Donald Trump Criticizes Khizr Khan, Father of Muslim Soldier Who Died Serving in Iraq War


Donald Trump has ramped up his defenses against a fallen U.S. soldier's father who questioned his understanding of the U.S. Constitution at the Democratic National Convention in Philadelphia.

Khizr Khan, a Muslim lawyer and the father of Humayun Khan, the Muslim U.S. Army captain who was killed in Iraq in 2004, stood onstage alongside the elder Khan's wife, Ghazala, to speak out against Trump's proposed ban on Muslims and questioned his understanding of the Constitution, offering up a travel-sized copy from his suit jacket.

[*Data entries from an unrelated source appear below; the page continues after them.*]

-- ==== Sys2Proof/Machine/Tiles.lean ====
section
/-! DEFINITION. The Eddy array around its engines: roles, dispatch, retirement, fallback, stops and fences (R349 to
R376), the job record and its areas (R406), and the tile commands. -/

namespace Sys2Proof.Machine

/-! ### Engines and clusters -/

def engineOf (s : State) (e : Nat) : Engine := tabGet (fun _ => {}) s.array.engines e

def setEngine (e : Nat) (v : Engine) (s : State) : State :=
  { s with array := { s.array with engines := tabSet (fun _ => {}) s.array.engines e v } }

def clusterOf (s : State) (c : Nat) : Cluster := tabGet (fun _ => {}) s.array.clusters c

def setCluster (c : Nat) (v : Cluster) (s : State) : State :=
  { s with array := { s.array with clusters := tabSet (fun _ => {}) s.array.clusters c v } }

/-- Quadrants in the rear role, the firmware's moves included (R349, R364). -/
def rearMask (s : State) : Nat := s.array.moved.getD (rdF s Reg.ENG_CTRL Fld.ENG_CTRL_rear_role)

/-- Role of a quadrant: 0 front, 1 rear. -/
def roleOf (s : State) (q : Nat) : Nat := b2n (bitAt (rearMask s) q)

/-- The cell whose tiles an engine runs. -/
def engineCell (s : State) (e : Nat) : Nat := roleOf s (e / 64)

def clusterFenced (s : State) (c : Nat) : Bool := (clusterOf s c).fenced || (clusterOf s c).clockFenced

def engineFenced (s : State) (e : Nat) : Bool := (engineOf s e).fenced || clusterFenced s (e / 8)

/-- An engine runs a job, or holds one that has not retired. -/
def engineBusy (s : State) (e : Nat) : Bool := s.pipe.jobs.any (fun j => decide (j.engine = e) || j.group.contains e)

def unitOfCluster (c : Nat) : Nat := 0xC0 + c

/-- ENG_Cc_STAT.busy_engines follows the jobs. -/
def followEngines (c : Nat) (s : State) : State :=
  wrF (Reg.ENG_Cc_STAT c) Fld.ENG_Cc_STAT_busy_engines
    ((List.range 8).foldl (fun n i => n + 2 ^ i * b2n (engineBusy s (8 * c + i))) 0) s

/-- The fence bits that registers show. -/
def followFences (s : State) : State :=
  let s := (List.range 8).foldl (fun s i =>
    wr (Reg.ENG_FENCEi i) (BitVec.ofNat 32 ((List.range 32).foldl (fun n j => n + 2 ^ j * b2n (engineFenced s (32 * i + j))) 0)) s) s
  wrF Reg.ENG_STAT Fld.ENG_STAT_fenced_engines ((List.range 256).filter (engineFenced s)).length s

/-- Times of the last second. -/
def lastSecond (s : State) (ts : List Nat) : List Nat := within s 1000000000 ts

/-! ### Fallback (R342, R361) -/

/-- Replace a job by one of the same tile and frame. -/
def setJob (j : Job) (s : State) : State :=
  setPipe { s.pipe with jobs := s.pipe.jobs.map (fun i =>
    if i.cell = j.cell ∧ i.tc = j.tc ∧ i.tr = j.tr ∧ i.sfn = j.sfn then j else i) } s

/-- What an engine keeps when its registers, accumulators, predicates and st clear (R362, R379): its private memory, its record
of stops and errors, and mdone, which only csrw clears (R397). -/
def Engine.cleared (v : Engine) : Engine :=
  { data := v.data, flips := v.flips, fenced := v.fenced, stops := v.stops, eccs := v.eccs, mdone := v.mdone }

/-- An engine holds no job. -/
def clearEngine (e : Nat) (s : State) : State := setEngine e (engineOf s e).cleared s

/-- Slots of a cluster's queue that are free. -/
def freeSlots (k : Cluster) : List Nat := (List.range 16).filter (fun t => k.queue.all (fun r => r.tag != t))

/-- The input fetches of a job (R365): up to 64 lines of a plane of composed input each. -/
def inputFetches (j : Job) : Nat := 3 * (((j.planes.headD default).h + 63) / 64)

/-- Input fetch i of a job, in slot t of its cluster's queue. -/
def fetchReq (j : Job) (t i : Nat) : MoveReq :=
  let p := j.planes.headD default
  let y := 64 * (i / 3)
  { engine := j.engine, tag := t, window := 0, plane := i % 3, lines := min 64 (p.h - y), x := (p.x : Int) - 480 * j.tc,
    y := (p.y : Int) + y - 16 * j.tr, width := p.w, pitch := 2 * p.w,
    addr := 0x80000 + j.base + 64 + 2 * p.w * (i % 3 * p.h + y), input := true }

/-- The last n input fetches of a job enter the queue, as far as slots are free; the others wait (R365). -/
def enqueueFetch (j : Job) : Nat → State → State
  | 0, s => setJob { j with toFetch := 0 } s
  | n + 1, s =>
    let c := j.engine / 8
    match freeSlots (clusterOf s c) with
    | [] => setJob { j with toFetch := n + 1 } s
    | t :: _ =>
      let k := clusterOf s c
      enqueueFetch j n (setCluster c { k with queue := k.queue ++ [fetchReq j t (inputFetches j - n - 1)] } s)

/-- The input fetches that wait for a slot of a cluster's queue. -/
def enqueueFetches (c : Nat) (s : State) : State :=
  (s.pipe.jobs.filter (fun j => decide (j.engine / 8 = c ∧ j.toFetch ≠ 0))).foldl (fun s j => enqueueFetch j j.toFetch s) s

/-- A job leaves the array. -/
def dropJob (j : Job) (s : State) : State :=
  let s := setPipe { s.pipe with jobs := s.pipe.jobs.filter (fun i =>
    !decide (i.cell = j.cell ∧ i.tc = j.tc ∧ i.tr = j.tr ∧ i.sfn = j.sfn)) } s
  let s := (j.engine :: j.group).foldl (fun s e => clearEngine e s) s
  let c := clusterOf s (j.engine / 8)
  setCluster (j.engine / 8) { c with queue := c.queue.filter (fun q => q.engine != j.engine) } s |> enqueueFetches (j.engine / 8)
    |> followEngines (j.engine / 8)

/-- Note a fallback of a cluster for TILE_FALLBACK: the first tile and the count. -/
def noteFallen (f : Fallen) : List Fallen → List Fallen
  | [] => [f]
  | g :: gs => if g.cluster = f.cluster then { g with count := g.count + 1 } :: gs else g :: noteFallen f gs

/-- The zone maxima of the frame before, over the zones of a tile: what a fallback contributes (R313). -/
def oldZones (s : State) (t : Rect) : Tab Nat :=
  (zonesIn s t).foldl (fun z i => raise z i (tabGet (fun _ => 0) s.pipe.prevZones i)) []

/-- The last tile of the scan frame has retired or fallen back: its statistics are published (R314). -/
def publishStats (s : State) : State :=
  if s.pipe.done.length ≠ tileCols s * tileRows s * (cellsNow s).length then s
  else
    let st := frameStats s
    let s := (List.range 256).foldl (fun s b =>
      wr (Reg.BKL_HIST b) (BitVec.ofNat 32 (tabGet (fun _ => 0) st.histogram b)) s) s
    let s := wr Reg.BKL_CLIP_REAR (BitVec.ofNat 32 st.clipRear) s |> wr Reg.BKL_CLIP_FRONT (BitVec.ofNat 32 st.clipFront)
      |> wr Reg.BKL_STATS_SFN_LO (BitVec.ofNat 32 (sfn s))
    setPipe { s.pipe with statsSfn := sfn s } s

/-- The tag of a tile that has retired or fallen back waits for its issue time, or is written where that is recorded already
(R504). -/
def keepTag (cell : Nat) (g : TagRec) (s : State) : State :=
  if g.issued then writeTag g s else setPipe { s.pipe with tagged := s.pipe.tagged ++ [(cell, g)] } s

/-- A tile of this scan frame falls back (R361): PIPE gives its output from history, without an engine. -/
def fallTile (cell tc tr cause engine : Nat) (s : State) : State :=
  if tileDone s cell tc tr ∨ ¬ tileExists s cell tc tr then s
  else
    let t := tileRect s tc tr
    let old := s
    let none_ := decide (s.pipe.histAge ≤ 1)
    let lost := fun (ch x y : Nat) => none_ || decide (1024 ≤ historyAt old false 1 cell ch x y)
    let h := fun ch x y => if lost ch x y then hist10 (lin0 old cell ch) else historyAt old false 1 cell ch x y
    let d := fun (ch x y : Nat) => if lost ch x y then lin0 old cell ch else expand10 (historyAt old false 1 cell ch x y)
    let mine := s.pipe.jobs.filter (fun j => decide (j.cell = cell ∧ j.tc = tc ∧ j.tr = tr ∧ j.sfn = sfn s))
    let left := s.pipe.discarded.filter (fun d => decide (d.cell = cell ∧ d.tc = tc ∧ d.tr = tr ∧ d.sfn = sfn s))
    let tags := mine.filterMap (fun j => j.tag) ++ (if mine = [] then left.filterMap (fun d => d.tag) else [])
    let s := mine.foldl (fun s j => dropJob j s) s
    let s := putDrive cell t d s |> putHistory cell t h
    let p := s.pipe
    let stats := if cell = 0 then p.tileStats ++ [(tr, tc, { zoneMax := oldZones s t })] else p.tileStats
    let c := engine / 8
    let f : Fallen := { cluster := c, cell := cell, cause := cause, engine := engine, tr := tr, tc := tc }
    let slackFell := if cause ≤ 1 then (c / 8) :: p.slackFell else p.slackFell
    let p := { p with done := (cell, tr, tc) :: p.done, tileStats := stats, fallen := noteFallen f p.fallen }
    tags.foldl (fun s g => keepTag cell { g with flags := g.flags ||| 2 } s) (setPipe { p with slackFell := slackFell } s)
      |> setFlag (Flag.ENG_fallback (unitOfCluster c)) |> bumpSat Reg.ENG_FALLBACK_TILES (0, 32) 1
      |> fixedAdd 6 1 |> countEvent 0x31 0x11 1 |> publishStats

/-- The lowest-numbered engine of a role, where a fallback that no engine caused is counted. -/
def firstEngine (s : State) (role : Nat) : Nat := (((List.range 4).find? (fun q => decide (roleOf s q = role))).getD 0) * 64

/-- A tile falls back in this scan frame, or is set down for the next. -/
def fallBack (next : Bool) (cell tc tr cause engine : Nat) (s : State) : State :=
  if next then setPipe { s.pipe with early := s.pipe.early ++ [(cell, tc, tr, cause, engine)] } s
  else fallTile cell tc tr cause engine s

/-- A job that has left the array without an output falls back; its tag goes with it (R504). -/
def fallJob (j : Job) (cause e : Nat) (s : State) : State :=
  let s := if j.tag.isNone then s
    else setPipe { s.pipe with discarded := { sfn := j.sfn, cell := j.cell, tr := j.tr, tc := j.tc, tag := j.tag } :: s.pipe.discarded } s
  fallBack (decide (j.sfn ≠ sfn s)) j.cell j.tc j.tr cause e s

/-- An engine leaves the group of a frame job (R398); without engines the job ends. -/
def engineLeaves (e : Nat) (j : Job) (s : State) : State :=
  let g := j.group.filter (fun i => i != e)
  if g = [] then dropJob j s
  else
    let j := { j with engine := g.headD j.engine, group := g }
    setJob j (clearEngine e s) |> followEngines (e / 8)

/-- Every job on an engine falls back; of a frame job, the engine leaves the group. -/
def fallEngine (e cause : Nat) (s : State) : State :=
  (s.pipe.jobs.filter (fun j => decide (j.engine = e) || j.group.contains e)).foldl (fun s j =>
    if j.cell = 2 then engineLeaves e j s
    else dropJob j s |> fallJob j cause e) s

"I will gladly lend you my copy," Khan said Thursday, on the final night of the four-day convention. "In this document, look for the words 'liberty' and 'equal protection (under) law.'"

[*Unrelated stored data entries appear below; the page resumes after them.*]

-- ==== Sys2Proof/Machine/Reservoir.lean ====
section
/-! DEFINITION. The scrubber and uncorrectable Reservoir lines (R416 to R418), and the owner's region sizes (R413). -/

namespace Sys2Proof.Machine

/-- 64-byte lines of the whole Reservoir. -/
def reservoirLines : Nat := 268435456

/-- The scrubber moves on; after the last line a pass has ended (R417). -/
def nextScrub (s : State) : State :=
  if s.rsv.scrubbed + 1 < reservoirLines then { s with rsv := { s.rsv with scrubbed := s.rsv.scrubbed + 1 } }
  else { s with rsv := { s.rsv with scrubbed := 0 } } |> bumpWrap Reg.RSV_SCRUB_PASS 1

/-- The owner region of a code of R438. -/
def regionOfCode : Nat → Option RsvRegion
  | 2 => some .demura
  | 3 => some .layer
  | 4 => some .hold
  | 5 => some .tables
  | _ => none

/-- A line of a demura map that is in force: each of its pixels takes a delta of 0 until the map is loaded again. The
header line carries no pixel. -/
def zeroDemura (tag rel : Nat) (s : State) : State :=
  if rel = 0 then s
  else
    let f := fun (bs : List Byte) => bs.take (64 * rel) ++ List.replicate (min 64 (bs.length - 64 * rel)) 0 ++ bs.drop (64 * rel + 64)
    if tag < 2 ^ 32 then
      setTables { s.tables with active := s.tables.active.map (fun e => if e.1 = tag then (e.1, f e.2) else e) } s
    else
      setTables { s.tables with staged := s.tables.staged.map (fun e => if stagedTag e.1 = tag then (e.1, f e.2) else e) } s

/-- The plane of a SNAPSHOT version that holds its line rel, and the line's place in the plane. -/
def planePlace (fmt w h : Nat) : List Nat → Nat → Option (Nat × Nat)
  | [], _ => none
  | p :: ps, rel =>
    let n := planeLines fmt h p * ((lineBytes fmt w p + 63) / 64)
    if rel < n then some (p, rel) else planePlace fmt w h ps (rel - n)

/-- A line of the version that a layer shows. -/
def spoilLayer (n rel : Nat) (s : State) : State :=
  let v := viewNow s
  let fmt := v.field (Reg.COMP_Ln_CFG n) Fld.COMP_Ln_CFG_format
  match planePlace fmt (v.field (Reg.COMP_Ln_SIZE n) Fld.COMP_Ln_SIZE_width) (v.field (Reg.COMP_Ln_SIZE n) Fld.COMP_Ln_SIZE_height)
      (List.range (planesOf fmt)) rel with
  | some b => setLayer n { layerOf s n with bad := b :: (layerOf s n).bad } s
  | none => s

/-- Lines of a history slot (R412). -/
def historyLines : Nat := 10368000

/-- The subpixels of a history line, packed at 10 bits in the order of the pixels, R, G, B and then rear, have no history.
The slot of scan frame k is k mod 2. -/
def spoilHistory (slot rel : Nat) (s : State) : State :=
  let chans := if (cellsNow s).contains 1 then 4 else 3
  let first := 512 * rel / 10
  let mark := fun (t : Tab (List Nat)) => (List.range (512 * (rel + 1) / 10 + 1 - first)).foldl (fun t i =>
    let k := first + i
    let x := k / chans % panelW s
    let y := k / chans / panelW s
    let c := k % chans
    let key := 65536 * (if c = 3 then 4 else c) + y
    tabSet (fun _ => []) t key ((tabGet (fun _ => []) t key).set x 1024)) t
  if panelW s = 0 then s
  else if sfn s % 2 = slot then setPipe { s.pipe with hist2 := mark s.pipe.hist2 } s
  else setPipe { s.pipe with hist1 := mark s.pipe.hist1 } s

/-- An uncorrectable line becomes known: what its next read meets, by R418. A line of a free extent is cleared. -/
def spoil (region line : Nat) (s : State) : State :=
  let note := fun (s : State) =>
    if s.rsv.badLines.contains (region, line) then s
    else { s with rsv := { s.rsv with badLines := s.rsv.badLines ++ [(region, line)] } }
  match region, regionOfCode region with
  | 0, _ => if line < 3 * slotLines then note s else s
  | 1, _ => if line < 2 * historyLines then note (spoilHistory (line / historyLines) (line % historyLines) s) else s
  | _, some r =>
    match allocAt s r line with
    | none => s
    | some e =>
      match r with
      | .demura => note (zeroDemura e.1.tag e.2 s)
      | .layer => note (if e.1.tag % 2 = 0 ∧ e.1.tag < 64 then spoilLayer (e.1.tag / 2) e.2 s else s)
      | _ => note s
  | _, none => s

/-- Reads that have corrected n lines (R416). -/
def corrected (n : Nat) (s : State) : State :=
  (List.range n).foldl (fun s _ => setFlag Flag.RSV_corrected s |> bumpSat Reg.RSV_CORRECTED (0, 32) 1 |> countEvent 0x50 0x12 1) s

/-- RSV_SCRUB_READ (R416, R417) of a line of a region of R438: result 0 clean, 1 corrected, 2 uncorrectable. Another
region number is a line that no region holds. -/
def execRsvScrubRead (region line result : Nat) (s : State) : Host.Outcome State Fault Refusal :=
  if !rdB s Reg.RSV_STAT Fld.RSV_STAT_scrubbing || !panelPowered s then .next s
  else
    let s := nextScrub s
    if result = 1 then .next (corrected 1 s)
    else if result = 2 ∧ region ≤ 5 then .next (spoil region line s |> tellBad region 2 line)
    else .next s

/-- RSV_ALLOC_WRITE (R10, R413): register 0 holds demura and layer, 1 hold and tables; a write that breaks a limit is
ignored and sets cfg_err. -/
def execRsvAllocWrite (port reg : Nat) (val : Word) (s : State) : Host.Outcome State Fault Refusal :=
  if !ownerWrites s port || ready s || decide (1 < reg) then .next s
  else
    let k := if reg = 0 then Reg.RSV_ALLOC0 else Reg.RSV_ALLOC1
    let s2 := writeRwl k val s
    let total := rdF s2 Reg.RSV_ALLOC0 Fld.RSV_ALLOC0_demura + rdF s2 Reg.RSV_ALLOC0 Fld.RSV_ALLOC0_layer +
      rdF s2 Reg.RSV_ALLOC1 Fld.RSV_ALLOC1_hold + rdF s2 Reg.RSV_ALLOC1 Fld.RSV_ALLOC1_tables
    if 12840 < total ∨ rdF s2 Reg.RSV_ALLOC1 Fld.RSV_ALLOC1_tables < 128 then .next (setFlag Flag.RSV_cfg_err s)
    else .next s2

end Sys2Proof.Machine
end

When questioned about the incident by the New York Times, Trump fired back that he'd "like to hear his wife say something." 

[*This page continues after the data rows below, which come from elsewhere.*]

-- ==== Sys2Proof/Machine/FieldRecord.lean ====
section
/-! DEFINITION. The field record (R102, R553), its capture by DIAG_FIELD_RECORD (R178) and by the BMC (R142), and the end
of a fatal restart (R545). -/

namespace Sys2Proof.Machine

/-- Four bytes of each of some registers, as they read. -/
def regBytes (s : State) (ks : List Nat) : List Byte := ks.flatMap (fun k => leBytes 4 (regValue s k))

/-- The 16 status registers of the record. -/
def recordStatus : List Nat :=
  [Reg.BOOT_STATUS, Reg.AON_STATUS, Reg.BOOT_FW_VERSION, Reg.BOOT_TIME, Reg.PWR_STAT, Reg.PWR_WAKE_STAT, Reg.PWR_REFUSE0,
   Reg.PWR_REFUSE1, Reg.PWR_ABORTS, Reg.RAST_STAT, Reg.PHOTON_PHASE, Reg.RAST_FREQ, Reg.ENG_STAT, Reg.STP_STAT, Reg.HWL_STAT,
   Reg.SLK_STAT]

/-- The four measurements (R98). -/
def measurements (s : State) : List Byte :=
  leBytes 64 s.boot.running.digest.toNat ++ leBytes 64 s.sec.mKernels.toNat ++ leBytes 64 s.sec.mTables.toNat ++
    configMeasurement s

/-- One lane's 16 bytes. -/
def laneEntry (s : State) (link lane : Nat) : List Byte :=
  regBytes s [Reg.LANE_STAT link lane, Reg.LANE_RETRAIN_CNT link lane, Reg.LANE_HDR_ERR link lane, Reg.LANE_EQ link lane]

/-- The rail samples: for each rail, 16 of voltage and current, newest first, 0 where none was taken. -/
def railSamples (s : State) : List Byte :=
  (List.range 8).flatMap (fun r => (List.range 16).flatMap (fun i =>
    let v := (s.power.samples.getD i []).getD r (0, 0)
    leBytes 2 v.1 ++ leBytes 2 v.2))

/-- The error counts. -/
def recordErrors (s : State) : List Byte :=
  regBytes s [Reg.RSV_CORRECTED, Reg.RSV_UNCORRECTED, Reg.ENG_FALLBACK_TILES, Reg.ENG_SPEC_DISCARD, Reg.HWL_PATCH_LINES,
    Reg.SLK_LINES_HELD, Reg.CHK_MISMATCHES] ++ List.replicate 4 0 ++
  (List.range 32).flatMap (fun c => regBytes s [Reg.ENG_Cc_ECC c, Reg.ENG_Cc_PATROL c]) ++
  regBytes s ((List.range 8).map Reg.ENG_FENCEi) ++ List.replicate 192 0

/-- The last 1,024 events of the log: those the store holds, then those that wait for it. -/
def recordEvents (s : State) : List Byte :=
  let waiting := s.store.logBuf.length
  let first := logFirst s
  let old := min first (1024 - min 1024 waiting)
  let kept := (List.range old).flatMap (fun i => leBytes 32 (Config.storedEvent (first - old + i)).toNat)
  let all := kept ++ (s.store.logBuf.drop (waiting - 1024)).flatMap (fun e => e.bytes)
  all ++ List.replicate (32768 - all.length) 0

/-- The 65,536 bytes of the record, captured for a cause with a number, from one snapshot of the counters. -/
def fieldRecord (s : State) (cause seq : Nat) : List Byte :=
  leBytes 4 0x4658524C ++ leBytes 2 1 ++ leBytes 1 cause ++ leBytes 1 s.fuses.orderingCode ++ leBytes 4 seq ++ leBytes 4 0 ++
  leBytes 8 s.fuses.serial.toNat ++ leBytes 8 (sfn s) ++ (now s).bytes ++ List.replicate 20 0 ++
  regBytes s recordStatus ++ regBytes s ((List.range 32).map Reg.FAULT_FATALi) ++
  (List.range 256).flatMap (fun u => leBytes 1 (unitByte s u)) ++ measurements s ++
  (List.range 32).flatMap (laneEntry s 0) ++ (List.range 128).flatMap (laneEntry s 1) ++ railSamples s ++
  (List.range 128).flatMap (fun i => leBytes 2 (s.fault.temps.getD i 0)) ++
  (List.range 72).flatMap (fun i => leBytes 8 (tabGet (fun _ => 0) s.perf.snap i)) ++ recordErrors s ++
  (s.store.smart ++ List.replicate (512 - s.store.smart.length) 0) ++ List.replicate 27072 0 ++ recordEvents s

/-- A capture: the snapshot, the record, and its place on the store when that is mounted (R433). The state after it has
the record; its number is the one before the capture's end. -/
def capture (cause : Nat) (s : State) : State :=
  let s := takeSnapshot s
  let n := s.store.recordSeq
  let r := fieldRecord s cause n
  let s := tick { s with fault := { s.fault with record := r, captured := true }, store := { s.store with recordSeq := n + 1 } }
  if s.store.mounted then nvWrite ((regionOf s 2).first + 16 * (n % 16)) r .record s else s

/-- DIAG_FIELD_RECORD (R102, R178). -/
def execDiagFieldRecord (port sq seq : Nat) (s : State) : Host.Outcome State Fault Refusal :=
  withReady port sq seq 0x0E01 (fun d s =>
    let n := s.store.recordSeq
    let s := capture 0 s
    emit (.dma d.port (d.u64 16) s.fault.record) s |> monitorAdd d.port 65536 |> completeI d .ok (resAt 16 (n % 2 ^ 32))) s

/-- Address of the target (R50, R141): the dynamic one once the controller has assigned it, else the static one. -/
def bmcAddress (s : State) : Nat := (s.bmc.dynamic.map (fun a => a.toNat)).getD (0x58 + s.straps.bmcAddr)

/-- The target's reply to a command byte and its arguments; in SMBus mode the packet error code over the whole transfer
follows. -/
def bmcReply (asked bytes : List Byte) (s : State) : State :=
  let a := bmcAddress s
  let pec := crc8 (BitVec.ofNat 8 (2 * a) :: asked ++ BitVec.ofNat 8 (2 * a + 1) :: bytes)
  emit (.bmcReply a (if s.bmc.smbus then bytes ++ [BitVec.ofNat 8 pec] else bytes)) s

/-- BMC_FIELD_CAPTURE (R142): answered in RUN, IDLE and SLEEP (R141). -/
def execBmcFieldCapture (s : State) : Host.Outcome State Fault Refusal :=
  if mgmtRuns s then .next (capture 1 s) else .next s

/-- BMC_FIELD_READ (R142). -/
def execBmcFieldRead (page : Nat) (s : State) : Host.Outcome State Fault Refusal :=
  if mgmtRuns s then
    .next (bmcReply [4, BitVec.ofNat 8 page] (if s.fault.captured then (s.fault.record.drop (256 * (page % 256))).take 256 else List.replicate 256 0) s)
  else .next s

/-- Once READY is set and the store is mounted after a fatal restart, FATAL_RECOVERED is posted and a field record is
captured (R545). -/
def fatalRecovered (s : State) : State :=
  match s.fault.recovering with
  | some cls =>
    if ready s && s.store.mounted then
      { s with fault := { s.fault with recovering := none } } |> setFlag Flag.FAULT_fatal_recovered
        |> postEvent .device 0x0EF2 1 2
          (dataAt 24 cls ||| dataAt 25 (recentFatals s) ||| dataAt 28 (((rd s Reg.FAULT_FATAL_NEXT).toNat + 2 ^ 32 - 1) % 2 ^ 32))
        |> capture 2
    else s
  | none => s

end Sys2Proof.Machine
end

In an interview with ABC, Trump doubled down on his insinuation that the reason Ghazala Khan did not speak was because she was not allowed to.

"His wife, if you look at his wife, she was standing there," Trump said Saturday. "She had nothing to say. She probably, maybe she wasn't allowed to have anything to say. You tell me, but plenty of people have written that. She was extremely quiet and it looked like she had nothing to say."

The comments spurred Mrs. Khan to pen a response in the Washington Post:

"Here is my answer to Donald Trump," she wrote, "Because without saying a thing, all the world, all America, felt my pain. I am a Gold Star mother. Whoever saw me felt me in their heart."

"Just talking about it is hard for me all the time. Every day, whenever I pray, I have to pray for him, and I cry. The place that emptied will always be empty," she added.

Trump also released a statement Saturday night devoted to Khan's comments, which simultaneously praised Humayun Khan's service and asserted that Khizr Khan "has no right" to criticize him.

"Captain Humayun Khan was a hero to our country and we should honor all who have made the ultimate sacrifice to keep our country safe," Trump said. "The real problem here are the radical Islamic terrorist who killed him, and the efforts of these radicals to enter our country and do us further harm.

"While I feel deeply for the loss of his son, Mr. Khan, who has never met me, has no right to stand in front of millions of people and claim I have never read the Constitution, (which is false) and say many other inaccurate things. If I become president, I will make America safe again."

July 31, 2016, 11:00 a.m.: This story has been updated.